PCB Design Layout Guidelines

An overview or tutorial about the basics of PCB design guidleines and the points to watch during PCB design and printed circuit board layout.

PCB Design Includes:
PCB design basics     Schematic capture & drawing     PCB layout / routing     PCB design guidelines     PCB signal integrity    

Printed circuit board, PCB design, is one of the most important design elements within the design of an electronics product. In most instances an electronics hardware design engineer will design the circuit, and then a PCB layout specialist will undertake the PCB layout and design from a schematic provided using a PCB CAD system.

The PCB layout and design is a specialist skill requiring knowledge of not only of the PCB design software and PCB CAD system, but also a variety of standards and techniques used to ensure that the basic circuit design is successfully transferred to an overall printed circuit board that can be manufactured in an electronics circuit manufacturing environment.

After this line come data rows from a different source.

/-- R286 to R289: a copy job takes its positions in order. It asks for what a position reads, makes from that what it writes, and goes
on when the writes have performed; past the last position it ends. GATHER and SCATTER read an index first, FILL reads nothing. -/
def Obligations.CopyResults : Prop := ∀ (s : State) (cl : Nat) (j : Job) (p : CopyPlan),
  let asks (t : State) (r : Req → Prop) (ea : W64) (n : Nat) : Prop :=
    1 ≤ n → ea.toNat % 64 + n ≤ 64 → ∃ q ∈ t.reqs, q.ea = ea ∧ q.n = n ∧ q.cid = j.cid ∧ q.slot = 8 + j.slot ∧ r q ∧
      t.jobNow cl j fun x => x.beat.ids = [q.id]
  let reads (t : State) (st : Nat) (ea : W64) (n : Nat) : Prop :=
    (t.jobNow cl j fun q => q.beat.stage = st) ∧ asks t (fun q => q.op = .load) ea n
  let writes (t : State) (u : Unit_) (bs : List Byte) : Prop := (t.jobNow cl j fun q => q.beat.stage = 3) ∧
    asks t (fun q => q.op = .store ∧ q.mask = byteMask (u.dst.toNat % 64) u.n ∧
      q.data.toNat / 2 ^ (8 * (u.dst.toNat % 64)) % 2 ^ (8 * u.n) = leNat (bs.take u.n)) u.dst u.n
  let moves (op : Nat) (x : Instr) : Prop := s.copies cl op j p →
    (s.copyAt j p = none → ∃ t, exec x s = .next t ∧ t.mem = s.mem ∧ t.jobNow cl j fun q => q.ended = some 0) ∧
    ∀ u, s.copyAt j p = some u →
      (∀ ea n, j.beat.stage = 0 → u.index = none → u.src = some (ea, n) → addrBad (s.jobEa j.cid ea) = false →
        ∃ t, exec x s = .next t ∧ t.mem = s.mem ∧ reads t 2 (s.jobEa j.cid ea) n) ∧
      (∀ ea, j.beat.stage = 0 → u.index = some ea → ∃ t, exec x s = .next t ∧ t.mem = s.mem ∧ reads t 1 ea 4) ∧
      (j.beat.stage = 0 → u.index = none → u.src = none → addrBad (s.jobEa j.cid u.dst) = false → s.jobConfined j u.dst u.n = false →
        ∃ t, exec x s = .next t ∧ t.mem = s.mem ∧ writes t u (copyBytes p j.cmd u j.pos j.seed []).1) ∧
      (∀ bs, j.beat.stage = 2 → s.askedOf j.beat.ids = .done bs → addrBad (s.jobEa j.cid u.dst) = false → s.jobConfined j u.dst u.n = false →
        ∃ t, exec x s = .next t ∧ t.mem = s.mem ∧ writes t u (copyBytes p j.cmd u j.pos j.seed bs).1) ∧
      (∀ bs, j.beat.stage = 3 → s.askedOf j.beat.ids = .done bs → (∀ i ∈ j.beat.ids, (s.reqAt i).isSome = true) →
        ∃ t, exec x s = .next t ∧ t.mem = s.mem ∧ t.jobNow cl j fun q => q.pos = j.pos + u.pos ∧ q.beat.stage = 0 ∧ q.ended = none ∧
          q.bytes = j.bytes + u.n)
  moves 0x10 (.copy cl) ∧ moves 0x11 (.conv cl) ∧ moves 0x12 (.quant cl) ∧ moves 0x13 (.gather cl) ∧
  moves 0x14 (.scatter cl) ∧ moves 0x15 (.fill cl)

/-- R305 to R314: a member reads its package list, then polls its gate; it runs through its steps, sending partials to the other
members; a packet with other parameters ends it MALFORMED, an end elsewhere ends it too; CEARB sets its ports, CEFENCE waits for
what stands before it. -/
def Obligations.CollectiveResults : Prop := ∀ (s : State) (sd k : Nat) (j : Job),
  let eng := 8192 + sd
  let moves (op : Nat) (x : Instr) : Prop := s.collects sd k op j →
    (j.beat.stage = 0 → clOver j = true → cmdB j.cmd 56 8 = 0 → ∃ t, exec x s = .next t ∧ t.mem = s.mem ∧ t.jobNow eng j fun q => q.ended = some 0) ∧
    (∀ off n, j.beat.stage = 0 → clOver j = false → (clRing j = false ∨ j.coll.step ≠ clNp j) → clRead s j = some (off, n) →
      ∃ t, exec x s = .next t ∧ t.mem = s.mem ∧ (t.jobNow eng j fun q => q.beat.stage = 2) ∧
        let ea := addN (clAddr s j 16) off
        (1 ≤ n → ea.toNat % 64 + n ≤ 64 → ∃ q ∈ t.reqs, q.ea = ea ∧ q.n = n ∧ q.op = .load ∧ q.cid = j.cid)) ∧
    (∀ bs, j.beat.stage = 2 → s.askedOf j.beat.ids = .done bs →
      let x2 := s.collHave { j with beat := {} } bs
      ∃ t, exec x s = .next t ∧ t.mem = s.mem ∧ t.out = x2.1.out ∧ t.jobNow eng j fun q => q.coll = x2.2.coll ∧ q.beat = x2.2.beat)
  let partial_ (p : Nat) (ws : List W64) : Out := .partial_ p (BitVec.ofNat 32 (cmdB j.cmd 8 4)) (collHead j 0 ++ ws)
  let same (t : State) : Prop := t.mem = s.mem ∧ t.out = s.out
  moves 0x20 (.areduce sd k) ∧ moves 0x21 (.rscatter sd k) ∧ moves 0x22 (.agather sd k) ∧ moves 0x23 (.bcast sd k) ∧
  (s.collJob sd k = some j → isCollOp (cmdOp j.cmd) = true → s.mayStart j = true → j.coll.listOk = false →
    (j.beat.stage = 0 → j.ended = none → s.resumed j = none → ∃ t, exec (.collectiveListRead sd k) s = .next t ∧ same t ∧
      t.jobNow eng j fun q => q.beat.stage = 1) ∧
    (∀ bs, j.beat.stage = 1 → s.askedOf j.beat.ids = .done bs → ∃ t, exec (.collectiveListRead sd k) s = .next t ∧ same t ∧
      t.jobNow eng j fun q => q.coll.pkgs = listOf bs ∧
        (listBad s.pkg.toNat (listOf bs) = false → q.coll.listOk = true) ∧
        (listBad s.pkg.toNat (listOf bs) = true → q.ended = some (j.ended.getD 5)))) ∧
  (s.collJob sd k = some j → isCollOp (cmdOp j.cmd) = true → cmdB j.cmd 40 8 ≠ 0 → j.coll.listOk = true → j.coll.gateOk = false →
    (j.beat.stage = 0 → j.ended = none → j.coll.pollAt.toNat ≤ s.reft.toNat → ∃ t, exec (.collectiveGatePoll sd k) s = .next t ∧ same t ∧
      t.jobNow eng j fun q => q.beat.stage = 1 ∧ q.coll.pollAt = s.reft + 256) ∧
    (∀ bs, j.beat.stage = 1 → s.askedOf j.beat.ids = .done bs → ∃ t, exec (.collectiveGatePoll sd k) s = .next t ∧ same t ∧
      t.jobNow eng j fun q => q.beat = {} ∧ q.coll.gateOk = decide (cmdB j.cmd 48 8 ≤ leNat bs))) ∧
  (∀ peer data, s.collJob sd k = some j → isCollOp (cmdOp j.cmd) = true → j.ended = none → j.coll.listOk = true →
    peer ∈ j.coll.pkgs → peer ≠ s.pkg.toNat →
    let st : BitVec 8 := (data.getD 0 0).extractLsb' 0 8
    let n := clNp j
    ((st = 4 ∨ st = 5) → ∃ t, exec (.collectiveStep sd k peer data) s = .next t ∧ same t ∧ t.jobNow eng j fun q => q.ended = some st) ∧
    (st ≠ 4 → st ≠ 5 → data.take (collHead j 0).length ≠ collHead j 0 → ∃ t, exec (.collectiveStep sd k peer data) s = .next t ∧ same t ∧
      t.jobNow eng j fun q => q.ended = some 5) ∧
    (∀ ws, data = collHead j 0 ++ ws → j.running = true → (cmdOp j.cmd = 0x20 ∨ cmdOp j.cmd = 0x21) → clTree j = false →
      peer = clPkg j (clRank s j + n - 1) → j.beat.stage = 4 → 1 ≤ j.coll.step → j.coll.step + 1 < n →
      ∃ t, exec (.collectiveStep sd k peer data) s = .next t ∧ t.mem = s.mem ∧
        t.out = s.out ++ [partial_ (clPkg j ((clRank s j + 1) % n)) (List.zipWith (clCombine j) ws j.coll.acc)] ∧
        t.jobNow eng j fun q => q.coll.step = j.coll.step + 1 ∧ q.beat = {})) ∧
  (s.collJob sd k = some j → cmdOp j.cmd = 0x24 → j.ended = none →
    let named (q : Nat) : Bool := (cmdB j.cmd 8 4).testBit q
    let set : BitVec 4 × BitVec 4 × Nat := (BitVec.ofNat 4 (cmdB j.cmd 4 1), BitVec.ofNat 4 (cmdB j.cmd 4 1 / 16), cmdB j.cmd 5 1)
    let now (t : State) (P : Port → Port → Prop) : Prop := ∀ q < 32,
      if named q = true then P (tblGetD s.fab.ports q {}) (tblGetD t.fab.ports q {}) else tblGetD t.fab.ports q {} = tblGetD s.fab.ports q {}
    (j.running = false → s.mayStart j = true → s.collFull sd = false → ∃ t, exec (.cearb sd k) s = .next t ∧ same t ∧
      (t.jobNow eng j fun q => q.running = true ∧ q.ended = none) ∧ now t fun p p' => p' = { p with newArb := some set }) ∧
    (j.running = true → ∃ t, exec (.cearb sd k) s = .next t ∧ same t ∧ (t.jobNow eng j fun q => q.ended = some 0) ∧
      now t fun p p' => (p.newArb = none → p' = p) ∧ ∀ a b n, p.newArb = some (a, b, n) →
        p'.wcoll = a ∧ p'.wother = b ∧ p'.share = n ∧ p'.win = 0 ∧ p'.winColl = 0 ∧ p'.newArb = none)) ∧
  (s.collJob sd k = some j → cmdOp j.cmd = 0x25 → j.ended = none → (j.running = true ∨ s.mayStart j = true) →
    (k = 0 → ∃ t, exec (.cefence sd k) s = .next t ∧ same t ∧ t.jobNow eng j fun q => q.ended = some 0) ∧
    (k ≠ 0 → cmdB j.cmd 4 1 = 0 → ∃ t, exec (.cefence sd k) s = .next t ∧ same t ∧ t.jobNow eng j fun q => q.ended = none ∧ q.running = true))

/-! ## The fabric (R454 to R471) -/

/-- R458 to R467, R469, R470: the routing table holds the minimal paths over live links; a packet enters the fabric, or leaves its
intermediate package on the way to its destination; a flit in order is acknowledged, one out of order is not, a corrupt one is
counted; a link goes down, is retrained and comes up; the inactive die map is written, and takes over. -/
def Obligations.FabricResults : Prop := ∀ s : State,
  let same (t : State) : Prop := t.mem = s.mem ∧ t.cores = s.cores
  let crcs (t : State) (q : Nat) : Prop := tblGetD (t.port q).count 0 0 = tblGetD (s.port q).count 0 0 + 1
  (∃ t, exec .routeTableBuild s = .next t ∧ same t ∧ ∀ d < 993, d ≠ s.pkg.toNat → s.pkgLost d = false →
    (s.minRoute d = none → t.route d = none) ∧
    ∀ h q, s.minRoute d = some (h, q) → ∃ r, t.route d = some r ∧ r.hops = h ∧ r.mport = q ∧ r.ints.length ≤ 8 ∧
      ∀ i ∈ r.ints, i < 993 ∧ i ≠ d ∧ i ≠ s.pkg.toNat ∧ (s.minRoute i).isSome = true) ∧
  (∀ sd k, vget s.dir.live sd false = true → s.halted = false →
    (∀ r, s.unsent[k]? = some r → r.mc = false → ∃ t o, exec (.packetInject sd k) s = .next t ∧ same t ∧
      ((s.route (fld r.ea 53 10)).isSome = true →
        t.out = s.out ++ .request r :: o ∧ ∀ q ∈ t.reqs, q.id = r.id → q.sent = true)) ∧
    (∀ r, s.unsent[k]? = some r → r.mc = true → (sd = 0 ∨ vget s.dir.live 0 false = false) → ∃ t o, exec (.packetInject sd k) s = .next t ∧ same t ∧
      ((s.route (fld r.ea 53 10)).isSome = true → (∃ q < 32, (s.reachMask q).getLsbD (fld r.ea 53 10) = true) →
        t.out = s.out ++ (s.mcSiblings r).map Out.request ++ o ∧ ∀ c ∈ s.mcSiblings r, ∀ q ∈ t.reqs, q.id = c.id → q.sent = true)) ∧
    (∀ i x, s.unsent.length ≤ k → s.unpacked[k - s.unsent.length]? = some i → s.out[i]? = some x →
      ∃ t o, exec (.packetInject sd k) s = .next t ∧ same t ∧ t.out = s.out ++ o)) ∧
  (∀ k x r, s.fab.packets[k]? = some x → x.ph = false → x.ipkg = s.pkg.toNat → x.port = none → x.mc = false → x.dpkg ≠ s.pkg.toNat →
    s.route x.dpkg = some r → exec (.intermediateForward k) s = .next (({ s with fab := { s.fab with
      packets := removeFirst (· == x) s.fab.packets ++ [{ ({ x with ph := true } : Packet).stamp with port := some r.mport }] } }).send r.mport)) ∧
  (∀ q f, (s.port q).state = 1 → (s.port q).dead = false →
    (flitIntact f = false → ∃ t, exec (.flitReceive q f) s = .next t ∧ same t ∧ crcs t q ∧ (t.port q).ack = (s.port q).ack) ∧
    (flitIntact f = true → flitType f < 2 → flitSeq f = (s.port q).ack + 1 →
      (∃ t, exec (.flitReceive q f) s = .next t ∧ same t ∧ (t.port q).ack = flitSeq f) ∧
      (flitType f = 1 → ∃ t, exec (.syncReceive q f) s = .next t ∧ same t ∧ (t.port q).ack = flitSeq f)) ∧
    (flitIntact f = true → flitType f < 2 → flitSeq f ≠ (s.port q).ack + 1 →
      ∃ t, exec (.flitReceive q f) s = .next t ∧ same t ∧ (t.port q).ack = (s.port q).ack)) ∧
  (∀ q f, ((s.port q).state ≠ 1 ∨ (s.port q).dead = true) →
    exec (.flitReceive q f) s = .next s ∧ exec (.syncReceive q f) s = .next s ∧ exec (.syncSend q) s = .next s) ∧
  (∀ q, let p := s.port q
    p.state = 1 → p.dead = false → p.replay.length < 512 →
    (256 ≤ p.sinceSync → ∃ t f o, exec (.syncSend q) s = .next t ∧ same t ∧ t.out = s.out ++ .flit q f :: o ∧
      f = (p.sendSeq 1 0 false false (packFields 928 ((List.range 8).map fun v => (16 * v, 16, vget p.free v 0)))).2) ∧
    (p.sinceSync < 256 → exec (.syncSend q) s = .next s)) ∧
  (∀ q a n, let p := s.port q
    portPeer s.pkg.toNat q = some n → p.state = 1 →
    ((8 ≤ p.naks ∨ 2000 ≤ (s.reft - p.lastOk).toNat) → ∃ t o, exec (.linkDown q a) s = .next t ∧ same t ∧ (t.port q).state = 0 ∧
      (t.port q).replay = [] ∧ t.out = s.out ++ o ++ [.linkAck n q p.ack]) ∧
    (p.naks < 8 → (s.reft - p.lastOk).toNat < 2000 → exec (.linkDown q a) s = .next s) ∧
    (∃ t, exec (.linkLoss q true) s = .next t ∧ same t ∧ t.out = s.out ∧ t.port q = { p with dead := true }) ∧
    (∃ t, exec (.linkLoss q false) s = .next t ∧ same t ∧ crcs t q ∧ (t.port q).ack = p.ack) ∧
    exec (.linkRetrain q) s = .next s) ∧
  (∀ q < 32, (portPeer s.pkg.toNat q).isSome = true →
    ((s.port q).state = 0 → ∃ t, exec (.linkRetrain q) s = .next t ∧ same t ∧ t.out = s.out ∧ t.port q = { s.port q with state := 2 }) ∧
    ((s.port q).state = 2 → ∃ t, exec (.linkRetrain q) s = .next t ∧ same t ∧ t.out = s.out ∧ (t.port q).state = 1 ∧ (t.port q).seq = 0 ∧
      (t.port q).ack = 0xFFF ∧ (t.port q).replay = [] ∧ (t.port q).credits = Vector.replicate 8 256)) ∧
  (∀ e < 16, ∀ val, s.fab.draining = false → ∃ t, exec (.dieMapUpdate e val) s = .next t ∧ same t ∧ t.fab.map = s.fab.map ∧
    vget (if s.fab.epoch then t.fab.map0 else t.fab.map1) e 0 = val ∧ ∀ n < 16, n ≠ e →
      vget (if s.fab.epoch then t.fab.map0 else t.fab.map1) n 0 = vget (if s.fab.epoch then s.fab.map0 else s.fab.map1) n 0) ∧
  (s.fab.draining = false → memWf s.mem = true → ∃ t, exec .epochFlip s = .next t ∧ t.cores = s.cores ∧ t.fab.epoch = !s.fab.epoch ∧
    t.fab.draining = true ∧ t.fab.map0 = s.fab.map0 ∧ t.fab.map1 = s.fab.map1 ∧ s.keepsElse t (flashKey flashMap) 32 ∧
    t.bytesAt (flashKey flashMap) 32 = t.fab.mapBytes) ∧
  (s.fab.draining = true → exec .epochFlip s = .next s ∧ ∀ e val, exec (.dieMapUpdate e val) s = .next s) ∧
  ((∀ k ∈ s.fab.packets, k.epoch = s.fab.epoch) → ∃ t, exec .epochDrained s = .next t ∧ same t ∧ t.fab = { s.fab with draining := false }) ∧
  ((∃ k ∈ s.fab.packets, k.epoch ≠ s.fab.epoch) → exec .epochDrained s = .next s)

In order that a printed circuit board can be designed satisfactorily, it often helps to have some guidelines that can be followed, although there is no substitute for experience.

PCB design showing components and tracks
PCB design showing components and tracks

PCB design guidelines

There are many ideas and guidelines that can be drawn up for the design and layout of a PCB. The list below covers a number of them. Obviously there are more, and the PCB design guidelines list below should not be thought of as a complete list.

In order that the PCB design guidelines can be followed more easily, the guidelines are split into sections :

  • Board constraint design guidelines - those covering the initial constraints on the board
  • Overall layout design guidelines
  • Guidelines associated with the planes or layers
  • Track design guidelines
  • Thermal issues
  • Signal integrity and RF considerations

These form some of the main areas for consideration for designing a PCB. For some designs, some of the PCB design guidelines will be more important than others, and judgements will often need to be made to balance one requirement against another.

Board constraint PCB design guidelines

These PCB design guidelines are associated with the constraints of the overall board:- size, shape, and some of the factors that affect the overall design or concept of the PCB. These should be some of the first factors to be addressed.

  • Choose reference points that suit the manufacturing process.   It is normally necessary to have reference holes or points on the board. These are used for pick and place machines and test fixtures. They should be chosen to suit the PCB manufacturing process. Often they may be holes for fixtures, but they may also be crossed marks for optical sensors. They must be clear of components, and not obscured.
  • Allow adequate board area for the circuit   Often the dimensions of the board will be defined by the overall product size, but before the PCB design starts, estimates should be made regarding the size of the board and whether it can accommodate the components and their tracks.
  • Determine the number of layers required   It is wise to determine the number of track layers that are needed within the printed circuit board at the beginning of the design. Additional layers increase the production costs, but may mean that the tracks can be accommodated. Complex designs may have many tracks, and it may not be possible to route them unless sufficient layers are available.
  • Consider the board mounting method   It is necessary to consider how the printed circuit board will be mounted at the beginning of the design. Different methods of mounting may require different areas of the board to be kept free, or they may take up different areas on the board.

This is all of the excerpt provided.